---- SUPPLIED INFORMATION

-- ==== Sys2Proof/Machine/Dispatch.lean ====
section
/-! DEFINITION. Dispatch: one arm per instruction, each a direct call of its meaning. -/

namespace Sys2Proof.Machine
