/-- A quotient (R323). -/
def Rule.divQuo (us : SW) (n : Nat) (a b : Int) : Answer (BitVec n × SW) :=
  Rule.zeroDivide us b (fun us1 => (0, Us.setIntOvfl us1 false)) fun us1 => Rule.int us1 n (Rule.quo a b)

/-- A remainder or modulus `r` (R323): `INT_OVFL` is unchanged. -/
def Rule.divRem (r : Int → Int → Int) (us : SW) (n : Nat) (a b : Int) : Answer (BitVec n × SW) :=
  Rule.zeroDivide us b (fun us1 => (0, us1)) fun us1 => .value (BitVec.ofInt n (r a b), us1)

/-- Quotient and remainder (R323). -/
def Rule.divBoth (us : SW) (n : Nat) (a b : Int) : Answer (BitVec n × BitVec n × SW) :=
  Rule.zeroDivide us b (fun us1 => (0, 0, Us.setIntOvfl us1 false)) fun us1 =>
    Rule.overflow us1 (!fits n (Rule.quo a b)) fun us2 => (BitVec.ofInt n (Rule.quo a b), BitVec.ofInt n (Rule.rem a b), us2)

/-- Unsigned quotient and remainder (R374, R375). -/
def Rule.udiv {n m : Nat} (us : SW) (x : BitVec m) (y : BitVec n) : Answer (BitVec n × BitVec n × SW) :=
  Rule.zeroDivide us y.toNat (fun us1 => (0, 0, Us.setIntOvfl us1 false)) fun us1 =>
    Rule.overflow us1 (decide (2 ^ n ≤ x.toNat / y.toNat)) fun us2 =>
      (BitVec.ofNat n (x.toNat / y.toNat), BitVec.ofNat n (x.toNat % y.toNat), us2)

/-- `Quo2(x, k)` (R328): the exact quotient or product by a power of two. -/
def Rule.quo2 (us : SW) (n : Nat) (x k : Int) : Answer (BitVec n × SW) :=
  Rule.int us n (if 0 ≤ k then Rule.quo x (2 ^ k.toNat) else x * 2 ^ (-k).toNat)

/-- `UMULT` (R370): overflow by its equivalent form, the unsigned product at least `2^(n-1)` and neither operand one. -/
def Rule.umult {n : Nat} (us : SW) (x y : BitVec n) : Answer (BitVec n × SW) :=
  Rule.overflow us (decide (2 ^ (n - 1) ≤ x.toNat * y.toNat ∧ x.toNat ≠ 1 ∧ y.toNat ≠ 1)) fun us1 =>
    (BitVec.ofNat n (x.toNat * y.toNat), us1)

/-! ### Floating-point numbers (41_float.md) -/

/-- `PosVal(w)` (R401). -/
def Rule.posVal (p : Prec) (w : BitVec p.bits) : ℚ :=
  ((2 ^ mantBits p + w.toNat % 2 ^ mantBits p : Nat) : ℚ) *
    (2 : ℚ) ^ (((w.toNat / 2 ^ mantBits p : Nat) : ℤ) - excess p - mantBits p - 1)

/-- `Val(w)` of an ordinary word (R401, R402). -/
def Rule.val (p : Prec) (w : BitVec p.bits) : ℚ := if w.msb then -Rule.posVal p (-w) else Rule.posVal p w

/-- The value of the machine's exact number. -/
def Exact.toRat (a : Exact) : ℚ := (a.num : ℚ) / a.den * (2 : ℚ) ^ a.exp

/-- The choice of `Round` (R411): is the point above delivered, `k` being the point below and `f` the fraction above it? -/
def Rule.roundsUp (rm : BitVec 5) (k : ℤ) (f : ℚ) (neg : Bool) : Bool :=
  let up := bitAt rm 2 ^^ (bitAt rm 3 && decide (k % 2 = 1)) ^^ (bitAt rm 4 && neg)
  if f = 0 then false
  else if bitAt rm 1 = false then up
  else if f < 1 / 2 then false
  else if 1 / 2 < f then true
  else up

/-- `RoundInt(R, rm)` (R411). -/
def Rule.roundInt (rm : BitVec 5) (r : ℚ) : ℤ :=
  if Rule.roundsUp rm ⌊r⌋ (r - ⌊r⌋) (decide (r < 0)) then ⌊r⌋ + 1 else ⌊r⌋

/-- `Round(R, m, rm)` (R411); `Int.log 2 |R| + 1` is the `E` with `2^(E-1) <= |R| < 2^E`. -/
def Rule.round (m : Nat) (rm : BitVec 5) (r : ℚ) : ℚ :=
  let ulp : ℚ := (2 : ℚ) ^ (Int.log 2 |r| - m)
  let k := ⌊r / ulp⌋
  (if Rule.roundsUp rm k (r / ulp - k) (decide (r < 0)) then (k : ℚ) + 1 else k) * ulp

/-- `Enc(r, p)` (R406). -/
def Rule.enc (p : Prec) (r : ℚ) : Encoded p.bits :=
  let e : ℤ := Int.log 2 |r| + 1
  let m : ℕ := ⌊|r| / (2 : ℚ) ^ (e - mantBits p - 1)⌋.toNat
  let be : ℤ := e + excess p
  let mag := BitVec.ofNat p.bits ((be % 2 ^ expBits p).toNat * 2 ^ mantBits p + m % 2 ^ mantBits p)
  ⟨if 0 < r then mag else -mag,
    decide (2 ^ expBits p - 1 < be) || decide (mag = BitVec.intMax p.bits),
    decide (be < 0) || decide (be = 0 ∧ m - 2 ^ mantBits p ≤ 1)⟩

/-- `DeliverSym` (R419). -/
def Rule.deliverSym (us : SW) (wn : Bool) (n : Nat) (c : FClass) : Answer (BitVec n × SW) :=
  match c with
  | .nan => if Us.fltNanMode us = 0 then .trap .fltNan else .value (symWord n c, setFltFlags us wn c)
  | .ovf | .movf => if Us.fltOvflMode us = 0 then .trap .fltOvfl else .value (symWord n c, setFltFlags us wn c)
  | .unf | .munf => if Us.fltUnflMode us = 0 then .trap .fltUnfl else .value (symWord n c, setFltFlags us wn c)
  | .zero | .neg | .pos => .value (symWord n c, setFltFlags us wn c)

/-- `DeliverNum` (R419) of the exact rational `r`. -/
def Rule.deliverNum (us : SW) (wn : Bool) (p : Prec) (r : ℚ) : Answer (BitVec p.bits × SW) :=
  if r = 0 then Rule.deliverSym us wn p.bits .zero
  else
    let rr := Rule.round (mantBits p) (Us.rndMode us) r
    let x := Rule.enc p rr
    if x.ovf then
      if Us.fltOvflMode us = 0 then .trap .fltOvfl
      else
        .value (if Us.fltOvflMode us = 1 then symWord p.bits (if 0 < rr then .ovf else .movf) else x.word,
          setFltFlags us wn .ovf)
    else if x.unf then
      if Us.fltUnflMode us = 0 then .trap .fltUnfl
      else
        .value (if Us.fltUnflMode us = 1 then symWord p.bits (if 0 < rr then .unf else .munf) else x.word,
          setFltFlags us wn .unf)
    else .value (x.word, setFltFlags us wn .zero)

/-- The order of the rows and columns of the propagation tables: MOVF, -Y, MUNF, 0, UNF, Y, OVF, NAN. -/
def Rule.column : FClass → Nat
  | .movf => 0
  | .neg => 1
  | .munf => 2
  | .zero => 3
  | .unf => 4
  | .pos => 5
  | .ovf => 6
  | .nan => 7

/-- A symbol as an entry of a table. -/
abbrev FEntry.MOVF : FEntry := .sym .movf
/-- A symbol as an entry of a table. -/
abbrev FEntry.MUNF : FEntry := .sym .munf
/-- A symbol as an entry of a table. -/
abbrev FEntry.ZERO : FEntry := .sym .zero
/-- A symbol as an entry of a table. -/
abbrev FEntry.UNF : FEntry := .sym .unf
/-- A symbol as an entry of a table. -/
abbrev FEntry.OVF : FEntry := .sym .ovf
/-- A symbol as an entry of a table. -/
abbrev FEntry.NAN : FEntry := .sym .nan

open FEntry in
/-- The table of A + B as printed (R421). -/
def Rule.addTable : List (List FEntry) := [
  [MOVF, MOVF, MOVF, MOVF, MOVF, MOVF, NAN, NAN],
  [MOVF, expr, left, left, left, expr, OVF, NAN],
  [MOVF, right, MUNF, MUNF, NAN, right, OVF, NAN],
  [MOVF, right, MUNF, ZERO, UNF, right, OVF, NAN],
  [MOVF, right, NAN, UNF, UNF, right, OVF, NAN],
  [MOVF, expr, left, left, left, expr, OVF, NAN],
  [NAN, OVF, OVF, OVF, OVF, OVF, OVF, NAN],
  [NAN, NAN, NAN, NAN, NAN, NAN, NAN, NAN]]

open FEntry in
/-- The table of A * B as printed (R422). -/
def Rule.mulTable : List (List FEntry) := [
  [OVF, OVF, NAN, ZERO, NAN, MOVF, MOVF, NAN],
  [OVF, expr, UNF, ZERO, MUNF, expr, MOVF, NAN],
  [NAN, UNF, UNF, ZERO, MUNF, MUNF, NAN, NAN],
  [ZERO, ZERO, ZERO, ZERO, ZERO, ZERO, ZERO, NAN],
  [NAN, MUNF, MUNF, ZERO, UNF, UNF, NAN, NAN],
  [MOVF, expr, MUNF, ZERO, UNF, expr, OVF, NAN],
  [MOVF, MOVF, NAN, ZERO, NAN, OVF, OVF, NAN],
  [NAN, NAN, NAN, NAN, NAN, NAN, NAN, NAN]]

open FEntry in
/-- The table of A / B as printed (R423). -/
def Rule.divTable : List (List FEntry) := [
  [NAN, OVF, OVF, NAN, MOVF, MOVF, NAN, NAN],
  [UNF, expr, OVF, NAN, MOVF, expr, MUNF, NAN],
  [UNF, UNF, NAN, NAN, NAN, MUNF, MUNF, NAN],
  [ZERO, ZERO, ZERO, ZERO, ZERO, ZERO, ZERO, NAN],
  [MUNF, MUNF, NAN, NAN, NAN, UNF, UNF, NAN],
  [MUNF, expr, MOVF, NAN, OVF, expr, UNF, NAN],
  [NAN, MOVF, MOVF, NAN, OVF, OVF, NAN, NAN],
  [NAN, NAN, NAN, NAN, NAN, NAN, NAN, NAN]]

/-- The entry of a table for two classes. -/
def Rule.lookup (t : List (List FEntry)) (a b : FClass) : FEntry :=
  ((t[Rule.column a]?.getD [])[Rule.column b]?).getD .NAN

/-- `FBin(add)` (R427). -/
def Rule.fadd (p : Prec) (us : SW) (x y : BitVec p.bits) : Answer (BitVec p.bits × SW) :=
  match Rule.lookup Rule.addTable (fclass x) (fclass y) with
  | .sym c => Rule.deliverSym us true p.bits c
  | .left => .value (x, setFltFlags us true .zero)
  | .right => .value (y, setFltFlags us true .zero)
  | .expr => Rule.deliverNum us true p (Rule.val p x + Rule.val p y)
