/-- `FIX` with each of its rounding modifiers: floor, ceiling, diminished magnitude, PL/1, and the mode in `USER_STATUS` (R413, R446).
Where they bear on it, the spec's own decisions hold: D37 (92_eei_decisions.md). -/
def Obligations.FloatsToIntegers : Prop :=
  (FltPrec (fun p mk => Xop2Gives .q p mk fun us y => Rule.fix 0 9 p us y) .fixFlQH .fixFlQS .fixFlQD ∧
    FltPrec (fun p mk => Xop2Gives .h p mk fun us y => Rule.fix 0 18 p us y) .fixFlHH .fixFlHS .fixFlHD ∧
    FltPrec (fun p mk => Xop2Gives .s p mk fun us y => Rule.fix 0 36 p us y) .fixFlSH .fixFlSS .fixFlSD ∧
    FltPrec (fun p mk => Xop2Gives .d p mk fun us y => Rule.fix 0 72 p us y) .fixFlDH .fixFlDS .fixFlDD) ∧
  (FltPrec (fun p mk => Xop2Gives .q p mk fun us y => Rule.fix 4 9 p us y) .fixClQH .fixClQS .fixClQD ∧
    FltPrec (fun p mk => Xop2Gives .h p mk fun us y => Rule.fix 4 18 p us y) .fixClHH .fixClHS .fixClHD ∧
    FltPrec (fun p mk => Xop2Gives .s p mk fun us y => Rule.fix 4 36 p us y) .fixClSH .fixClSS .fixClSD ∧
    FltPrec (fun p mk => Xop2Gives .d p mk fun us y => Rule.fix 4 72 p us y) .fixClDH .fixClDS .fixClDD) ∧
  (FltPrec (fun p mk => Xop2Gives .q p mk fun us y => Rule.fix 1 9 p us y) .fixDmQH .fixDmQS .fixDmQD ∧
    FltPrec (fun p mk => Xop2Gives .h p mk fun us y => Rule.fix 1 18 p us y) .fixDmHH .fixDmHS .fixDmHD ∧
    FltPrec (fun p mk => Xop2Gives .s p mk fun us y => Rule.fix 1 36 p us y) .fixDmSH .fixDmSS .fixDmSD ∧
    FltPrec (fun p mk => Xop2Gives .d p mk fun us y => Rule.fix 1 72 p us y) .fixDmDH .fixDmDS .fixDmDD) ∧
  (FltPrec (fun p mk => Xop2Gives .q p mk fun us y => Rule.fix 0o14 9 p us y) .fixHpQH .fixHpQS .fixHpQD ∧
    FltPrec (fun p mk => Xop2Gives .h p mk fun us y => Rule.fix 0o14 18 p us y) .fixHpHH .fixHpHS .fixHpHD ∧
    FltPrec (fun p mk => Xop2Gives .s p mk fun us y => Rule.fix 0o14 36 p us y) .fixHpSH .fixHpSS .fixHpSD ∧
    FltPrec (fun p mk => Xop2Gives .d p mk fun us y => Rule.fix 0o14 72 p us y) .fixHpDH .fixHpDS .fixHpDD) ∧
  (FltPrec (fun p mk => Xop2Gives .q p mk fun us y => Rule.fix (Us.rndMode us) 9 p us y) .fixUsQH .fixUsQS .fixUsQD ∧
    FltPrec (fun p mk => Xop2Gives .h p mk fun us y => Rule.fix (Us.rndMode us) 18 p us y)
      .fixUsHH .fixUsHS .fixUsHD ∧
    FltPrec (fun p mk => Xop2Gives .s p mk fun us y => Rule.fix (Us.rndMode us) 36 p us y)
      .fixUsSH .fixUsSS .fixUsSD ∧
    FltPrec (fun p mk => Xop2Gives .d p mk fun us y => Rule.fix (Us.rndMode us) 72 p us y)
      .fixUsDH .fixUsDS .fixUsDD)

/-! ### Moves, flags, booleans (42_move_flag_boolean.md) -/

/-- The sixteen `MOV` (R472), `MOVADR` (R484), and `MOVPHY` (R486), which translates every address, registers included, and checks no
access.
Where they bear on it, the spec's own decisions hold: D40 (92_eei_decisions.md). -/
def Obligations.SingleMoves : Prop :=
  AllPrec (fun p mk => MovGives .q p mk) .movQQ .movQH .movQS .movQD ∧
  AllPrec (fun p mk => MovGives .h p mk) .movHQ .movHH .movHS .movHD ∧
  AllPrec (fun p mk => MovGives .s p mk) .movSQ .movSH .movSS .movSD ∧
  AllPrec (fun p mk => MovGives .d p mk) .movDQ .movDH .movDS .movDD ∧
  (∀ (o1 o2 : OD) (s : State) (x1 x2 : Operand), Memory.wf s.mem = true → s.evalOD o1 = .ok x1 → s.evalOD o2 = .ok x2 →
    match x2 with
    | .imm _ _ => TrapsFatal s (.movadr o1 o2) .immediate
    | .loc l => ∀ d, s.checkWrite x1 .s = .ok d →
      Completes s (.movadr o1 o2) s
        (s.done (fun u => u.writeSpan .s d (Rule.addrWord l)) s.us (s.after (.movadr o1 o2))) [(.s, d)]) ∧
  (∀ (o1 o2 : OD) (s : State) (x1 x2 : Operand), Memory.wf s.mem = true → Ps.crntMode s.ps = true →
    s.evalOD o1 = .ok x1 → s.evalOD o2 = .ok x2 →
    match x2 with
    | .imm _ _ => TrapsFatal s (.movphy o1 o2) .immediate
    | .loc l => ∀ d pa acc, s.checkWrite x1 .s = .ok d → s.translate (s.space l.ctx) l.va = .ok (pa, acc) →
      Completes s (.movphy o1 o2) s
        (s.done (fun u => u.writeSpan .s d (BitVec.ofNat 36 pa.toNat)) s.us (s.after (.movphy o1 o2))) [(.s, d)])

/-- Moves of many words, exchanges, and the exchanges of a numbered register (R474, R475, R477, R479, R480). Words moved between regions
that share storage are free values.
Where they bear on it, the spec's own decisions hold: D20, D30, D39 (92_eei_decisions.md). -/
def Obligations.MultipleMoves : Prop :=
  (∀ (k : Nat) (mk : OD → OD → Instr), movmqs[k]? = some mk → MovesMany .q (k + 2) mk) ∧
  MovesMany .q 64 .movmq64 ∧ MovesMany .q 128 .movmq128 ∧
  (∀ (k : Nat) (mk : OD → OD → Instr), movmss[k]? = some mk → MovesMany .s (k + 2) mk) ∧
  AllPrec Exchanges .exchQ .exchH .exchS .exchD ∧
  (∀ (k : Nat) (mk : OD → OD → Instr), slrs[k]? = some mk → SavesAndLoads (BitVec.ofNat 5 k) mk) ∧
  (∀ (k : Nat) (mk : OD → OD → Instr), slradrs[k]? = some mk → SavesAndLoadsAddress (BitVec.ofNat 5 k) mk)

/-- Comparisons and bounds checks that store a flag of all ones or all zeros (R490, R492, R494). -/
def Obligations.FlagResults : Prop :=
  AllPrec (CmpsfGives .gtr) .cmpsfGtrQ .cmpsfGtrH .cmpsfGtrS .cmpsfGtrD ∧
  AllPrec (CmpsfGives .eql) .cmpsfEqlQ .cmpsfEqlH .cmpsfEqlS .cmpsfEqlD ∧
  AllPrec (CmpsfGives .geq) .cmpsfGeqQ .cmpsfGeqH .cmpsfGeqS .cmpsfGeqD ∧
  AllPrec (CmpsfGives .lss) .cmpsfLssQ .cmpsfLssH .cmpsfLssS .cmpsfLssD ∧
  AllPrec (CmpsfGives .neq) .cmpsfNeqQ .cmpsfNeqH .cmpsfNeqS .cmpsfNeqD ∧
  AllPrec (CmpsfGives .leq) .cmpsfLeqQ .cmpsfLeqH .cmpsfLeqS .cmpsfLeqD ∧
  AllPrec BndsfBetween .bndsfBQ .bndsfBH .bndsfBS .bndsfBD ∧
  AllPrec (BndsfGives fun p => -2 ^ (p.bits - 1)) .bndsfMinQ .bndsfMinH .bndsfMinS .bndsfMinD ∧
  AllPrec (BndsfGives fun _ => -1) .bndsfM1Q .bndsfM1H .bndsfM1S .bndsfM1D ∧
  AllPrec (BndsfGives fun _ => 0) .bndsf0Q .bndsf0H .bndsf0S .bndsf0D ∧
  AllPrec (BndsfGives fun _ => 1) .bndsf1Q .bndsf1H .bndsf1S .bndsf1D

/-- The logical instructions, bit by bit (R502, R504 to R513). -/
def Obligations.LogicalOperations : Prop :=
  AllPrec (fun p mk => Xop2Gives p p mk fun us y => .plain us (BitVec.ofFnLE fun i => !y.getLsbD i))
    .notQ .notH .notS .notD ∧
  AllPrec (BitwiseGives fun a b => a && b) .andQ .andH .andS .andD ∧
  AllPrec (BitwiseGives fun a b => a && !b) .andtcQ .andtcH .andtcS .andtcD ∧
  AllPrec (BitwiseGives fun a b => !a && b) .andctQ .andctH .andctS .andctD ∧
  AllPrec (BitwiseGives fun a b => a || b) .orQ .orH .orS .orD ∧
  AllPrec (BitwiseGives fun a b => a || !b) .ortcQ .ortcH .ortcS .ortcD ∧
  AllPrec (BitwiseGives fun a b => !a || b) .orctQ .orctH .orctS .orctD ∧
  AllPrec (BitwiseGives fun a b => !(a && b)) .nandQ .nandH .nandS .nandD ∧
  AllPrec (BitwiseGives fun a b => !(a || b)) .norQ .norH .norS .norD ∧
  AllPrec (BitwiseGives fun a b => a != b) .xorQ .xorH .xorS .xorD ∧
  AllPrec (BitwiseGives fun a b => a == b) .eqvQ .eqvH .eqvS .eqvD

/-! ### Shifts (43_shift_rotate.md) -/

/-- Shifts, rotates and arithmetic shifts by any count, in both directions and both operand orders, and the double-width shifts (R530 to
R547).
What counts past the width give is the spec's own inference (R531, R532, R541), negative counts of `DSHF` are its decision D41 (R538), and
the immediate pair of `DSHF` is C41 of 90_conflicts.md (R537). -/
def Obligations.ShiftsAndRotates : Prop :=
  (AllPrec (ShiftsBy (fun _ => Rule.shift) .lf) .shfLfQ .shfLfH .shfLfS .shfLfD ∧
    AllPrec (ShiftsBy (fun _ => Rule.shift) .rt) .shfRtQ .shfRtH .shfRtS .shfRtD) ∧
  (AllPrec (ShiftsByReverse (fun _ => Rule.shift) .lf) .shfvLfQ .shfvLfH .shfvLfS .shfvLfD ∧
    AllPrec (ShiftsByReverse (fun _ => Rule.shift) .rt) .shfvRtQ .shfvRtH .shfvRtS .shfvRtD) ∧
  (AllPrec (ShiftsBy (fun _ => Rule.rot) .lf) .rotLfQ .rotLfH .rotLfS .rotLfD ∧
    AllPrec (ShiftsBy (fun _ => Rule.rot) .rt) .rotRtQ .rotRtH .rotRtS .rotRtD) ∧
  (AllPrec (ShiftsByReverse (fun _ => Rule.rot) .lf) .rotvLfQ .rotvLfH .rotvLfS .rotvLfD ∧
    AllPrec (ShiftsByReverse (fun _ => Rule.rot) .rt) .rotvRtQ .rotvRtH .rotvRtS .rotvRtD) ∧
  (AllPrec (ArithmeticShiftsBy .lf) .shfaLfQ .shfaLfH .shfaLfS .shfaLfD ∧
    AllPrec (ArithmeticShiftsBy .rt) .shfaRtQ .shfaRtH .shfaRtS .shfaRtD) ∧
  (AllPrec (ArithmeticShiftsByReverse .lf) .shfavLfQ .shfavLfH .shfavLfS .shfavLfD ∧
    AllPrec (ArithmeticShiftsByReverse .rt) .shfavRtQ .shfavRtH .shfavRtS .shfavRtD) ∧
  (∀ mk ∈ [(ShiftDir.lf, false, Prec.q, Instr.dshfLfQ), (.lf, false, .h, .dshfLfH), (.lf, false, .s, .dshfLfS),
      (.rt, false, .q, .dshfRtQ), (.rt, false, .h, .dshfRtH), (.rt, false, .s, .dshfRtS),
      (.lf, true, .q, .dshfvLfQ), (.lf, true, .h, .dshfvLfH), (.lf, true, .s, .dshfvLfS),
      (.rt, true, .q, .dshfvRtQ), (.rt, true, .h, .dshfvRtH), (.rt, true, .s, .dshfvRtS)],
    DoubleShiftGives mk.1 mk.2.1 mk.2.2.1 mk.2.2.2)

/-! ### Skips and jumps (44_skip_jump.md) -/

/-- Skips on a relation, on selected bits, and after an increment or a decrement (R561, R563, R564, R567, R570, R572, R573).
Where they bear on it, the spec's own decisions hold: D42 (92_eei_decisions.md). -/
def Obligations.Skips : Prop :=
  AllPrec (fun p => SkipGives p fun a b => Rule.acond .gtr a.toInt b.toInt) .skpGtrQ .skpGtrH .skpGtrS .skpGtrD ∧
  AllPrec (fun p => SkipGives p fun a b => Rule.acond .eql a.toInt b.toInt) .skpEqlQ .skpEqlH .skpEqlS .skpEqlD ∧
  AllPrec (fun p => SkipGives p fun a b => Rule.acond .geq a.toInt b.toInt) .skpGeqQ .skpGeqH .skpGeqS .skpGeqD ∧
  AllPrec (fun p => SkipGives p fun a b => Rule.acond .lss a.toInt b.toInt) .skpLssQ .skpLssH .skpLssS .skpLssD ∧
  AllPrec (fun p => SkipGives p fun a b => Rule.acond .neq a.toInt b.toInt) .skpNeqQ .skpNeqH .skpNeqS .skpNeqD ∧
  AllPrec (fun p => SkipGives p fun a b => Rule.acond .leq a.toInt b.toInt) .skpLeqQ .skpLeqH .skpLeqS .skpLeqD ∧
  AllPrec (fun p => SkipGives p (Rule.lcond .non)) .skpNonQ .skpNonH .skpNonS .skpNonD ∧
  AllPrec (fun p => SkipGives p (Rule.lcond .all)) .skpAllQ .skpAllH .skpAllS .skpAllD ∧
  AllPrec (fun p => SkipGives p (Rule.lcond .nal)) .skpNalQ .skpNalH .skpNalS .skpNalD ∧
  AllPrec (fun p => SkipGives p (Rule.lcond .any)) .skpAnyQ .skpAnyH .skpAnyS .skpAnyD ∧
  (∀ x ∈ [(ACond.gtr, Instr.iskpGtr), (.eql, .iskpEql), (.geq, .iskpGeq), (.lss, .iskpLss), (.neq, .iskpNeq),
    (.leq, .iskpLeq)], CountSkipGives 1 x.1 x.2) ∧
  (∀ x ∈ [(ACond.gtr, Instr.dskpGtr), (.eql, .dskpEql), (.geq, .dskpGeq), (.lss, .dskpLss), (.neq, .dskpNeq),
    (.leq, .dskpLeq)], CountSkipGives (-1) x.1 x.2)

--------

TASK DETAILS
Find the lines in the records that contain the word "decisions", then copy every one of them.

SOLVED EXERCISE
Where they bear on it, the spec's own decisions hold: D37 (92_eei_decisions.md). -/
Where they bear on it, the spec's own decisions hold: D40 (92_eei_decisions.md). -/
Where they bear on it, the spec's own decisions hold: D20, D30, D39 (92_eei_decisions.md). -/
Where they bear on it, the spec's own decisions hold: D42 (92_eei_decisions.md). -/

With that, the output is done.